Task objective ▸
Copy the records exactly. Every line must match.

[Extracted entries Boundary: Start]

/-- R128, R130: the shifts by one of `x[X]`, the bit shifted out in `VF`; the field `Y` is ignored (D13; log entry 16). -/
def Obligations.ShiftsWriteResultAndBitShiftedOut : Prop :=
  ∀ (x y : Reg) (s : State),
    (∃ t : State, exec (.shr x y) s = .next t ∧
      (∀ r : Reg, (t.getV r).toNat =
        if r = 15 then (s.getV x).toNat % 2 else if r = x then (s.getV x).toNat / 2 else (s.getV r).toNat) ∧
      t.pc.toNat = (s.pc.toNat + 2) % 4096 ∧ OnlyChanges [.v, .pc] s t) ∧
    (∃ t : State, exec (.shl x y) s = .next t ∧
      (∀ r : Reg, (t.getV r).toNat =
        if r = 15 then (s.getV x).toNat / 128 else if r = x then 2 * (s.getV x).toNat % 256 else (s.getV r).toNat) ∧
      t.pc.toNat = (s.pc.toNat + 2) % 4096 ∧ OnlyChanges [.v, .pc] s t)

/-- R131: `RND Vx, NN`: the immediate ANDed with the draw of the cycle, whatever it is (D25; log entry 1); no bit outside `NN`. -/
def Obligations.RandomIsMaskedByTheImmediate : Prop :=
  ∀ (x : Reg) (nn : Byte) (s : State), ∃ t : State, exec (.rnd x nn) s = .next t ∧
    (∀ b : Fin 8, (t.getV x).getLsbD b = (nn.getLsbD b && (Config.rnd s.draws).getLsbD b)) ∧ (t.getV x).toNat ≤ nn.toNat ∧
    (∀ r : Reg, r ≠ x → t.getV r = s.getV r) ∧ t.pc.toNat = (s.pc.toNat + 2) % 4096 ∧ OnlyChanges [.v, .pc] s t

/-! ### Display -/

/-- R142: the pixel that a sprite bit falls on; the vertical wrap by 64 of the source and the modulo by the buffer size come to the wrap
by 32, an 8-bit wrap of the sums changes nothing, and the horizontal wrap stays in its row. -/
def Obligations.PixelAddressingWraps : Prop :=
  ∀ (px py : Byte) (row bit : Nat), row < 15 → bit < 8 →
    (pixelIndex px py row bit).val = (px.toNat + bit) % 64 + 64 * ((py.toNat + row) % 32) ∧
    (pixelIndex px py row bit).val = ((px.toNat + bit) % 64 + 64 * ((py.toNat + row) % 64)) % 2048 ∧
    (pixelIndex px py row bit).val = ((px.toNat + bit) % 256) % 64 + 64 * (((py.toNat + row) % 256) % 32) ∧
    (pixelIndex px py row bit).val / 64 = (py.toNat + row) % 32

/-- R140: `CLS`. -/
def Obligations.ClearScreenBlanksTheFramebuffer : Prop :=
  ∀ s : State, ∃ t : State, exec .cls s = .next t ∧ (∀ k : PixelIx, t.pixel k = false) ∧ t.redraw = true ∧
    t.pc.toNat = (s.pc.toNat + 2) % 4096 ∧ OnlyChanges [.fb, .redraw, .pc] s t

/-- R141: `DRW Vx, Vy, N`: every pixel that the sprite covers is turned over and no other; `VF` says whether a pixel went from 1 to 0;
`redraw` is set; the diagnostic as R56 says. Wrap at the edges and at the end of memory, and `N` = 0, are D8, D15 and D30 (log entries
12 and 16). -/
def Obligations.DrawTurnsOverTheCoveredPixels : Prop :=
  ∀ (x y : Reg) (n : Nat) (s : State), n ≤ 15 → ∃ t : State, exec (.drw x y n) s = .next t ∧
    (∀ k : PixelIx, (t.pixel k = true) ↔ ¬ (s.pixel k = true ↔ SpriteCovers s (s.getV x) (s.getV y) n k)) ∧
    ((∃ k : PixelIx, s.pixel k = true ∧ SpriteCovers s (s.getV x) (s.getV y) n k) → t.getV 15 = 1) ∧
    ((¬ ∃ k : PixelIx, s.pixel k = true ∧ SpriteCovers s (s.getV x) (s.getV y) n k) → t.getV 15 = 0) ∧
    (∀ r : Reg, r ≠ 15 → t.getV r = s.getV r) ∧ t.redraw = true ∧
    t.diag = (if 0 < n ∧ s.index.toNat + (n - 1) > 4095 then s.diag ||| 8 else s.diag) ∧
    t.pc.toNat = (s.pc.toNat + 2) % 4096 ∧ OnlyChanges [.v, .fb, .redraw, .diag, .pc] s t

[Extracted entries Boundary: End]

Task answer ▸
/-- R128, R130: the shifts by one of `x[X]`, the bit shifted out in `VF`; the field `Y` is ignored (D13; log entry 16). -/
def Obligations.ShiftsWriteResultAndBitShiftedOut : Prop :=
  ∀ (x y : Reg) (s : State),
    (∃ t : State, exec (.shr x y) s = .next t ∧
      (∀ r : Reg, (t.getV r).toNat =
        if r = 15 then (s.getV x).toNat % 2 else if r = x then (s.getV x).toNat / 2 else (s.getV r).toNat) ∧
      t.pc.toNat = (s.pc.toNat + 2) % 4096 ∧ OnlyChanges [.v, .pc] s t) ∧
    (∃ t : State, exec (.shl x y) s = .next t ∧
      (∀ r : Reg, (t.getV r).toNat =
        if r = 15 then (s.getV x).toNat / 128 else if r = x then 2 * (s.getV x).toNat % 256 else (s.getV r).toNat) ∧
      t.pc.toNat = (s.pc.toNat + 2) % 4096 ∧ OnlyChanges [.v, .pc] s t)

/-- R131: `RND Vx, NN`: the immediate ANDed with the draw of the cycle, whatever it is (D25; log entry 1); no bit outside `NN`. -/
def Obligations.RandomIsMaskedByTheImmediate : Prop :=
  ∀ (x : Reg) (nn : Byte) (s : State), ∃ t : State, exec (.rnd x nn) s = .next t ∧
    (∀ b : Fin 8, (t.getV x).getLsbD b = (nn.getLsbD b && (Config.rnd s.draws).getLsbD b)) ∧ (t.getV x).toNat ≤ nn.toNat ∧
    (∀ r : Reg, r ≠ x → t.getV r = s.getV r) ∧ t.pc.toNat = (s.pc.toNat + 2) % 4096 ∧ OnlyChanges [.v, .pc] s t

/-! ### Display -/

/-- R142: the pixel that a sprite bit falls on; the vertical wrap by 64 of the source and the modulo by the buffer size come to the wrap
by 32, an 8-bit wrap of the sums changes nothing, and the horizontal wrap stays in its row. -/
def Obligations.PixelAddressingWraps : Prop :=
  ∀ (px py : Byte) (row bit : Nat), row < 15 → bit < 8 →
    (pixelIndex px py row bit).val = (px.toNat + bit) % 64 + 64 * ((py.toNat + row) % 32) ∧
    (pixelIndex px py row bit).val = ((px.toNat + bit) % 64 + 64 * ((py.toNat + row) % 64)) % 2048 ∧
    (pixelIndex px py row bit).val = ((px.toNat + bit) % 256) % 64 + 64 * (((py.toNat + row) % 256) % 32) ∧
    (pixelIndex px py row bit).val / 64 = (py.toNat + row) % 32

/-- R140: `CLS`. -/
def Obligations.ClearScreenBlanksTheFramebuffer : Prop :=
  ∀ s : State, ∃ t : State, exec .cls s = .next t ∧ (∀ k : PixelIx, t.pixel k = false) ∧ t.redraw = true ∧
    t.pc.toNat = (s.pc.toNat + 2) % 4096 ∧ OnlyChanges [.fb, .redraw, .pc] s t

/-- R141: `DRW Vx, Vy, N`: every pixel that the sprite covers is turned over and no other; `VF` says whether a pixel went from 1 to 0;
`redraw` is set; the diagnostic as R56 says. Wrap at the edges and at the end of memory, and `N` = 0, are D8, D15 and D30 (log entries
12 and 16). -/
def Obligations.DrawTurnsOverTheCoveredPixels : Prop :=
  ∀ (x y : Reg) (n : Nat) (s : State), n ≤ 15 → ∃ t : State, exec (.drw x y n) s = .next t ∧
    (∀ k : PixelIx, (t.pixel k = true) ↔ ¬ (s.pixel k = true ↔ SpriteCovers s (s.getV x) (s.getV y) n k)) ∧
    ((∃ k : PixelIx, s.pixel k = true ∧ SpriteCovers s (s.getV x) (s.getV y) n k) → t.getV 15 = 1) ∧
    ((¬ ∃ k : PixelIx, s.pixel k = true ∧ SpriteCovers s (s.getV x) (s.getV y) n k) → t.getV 15 = 0) ∧
    (∀ r : Reg, r ≠ 15 → t.getV r = s.getV r) ∧ t.redraw = true ∧
    t.diag = (if 0 < n ∧ s.index.toNat + (n - 1) > 4095 then s.diag ||| 8 else s.diag) ∧
    t.pc.toNat = (s.pc.toNat + 2) % 4096 ∧ OnlyChanges [.v, .fb, .redraw, .diag, .pc] s t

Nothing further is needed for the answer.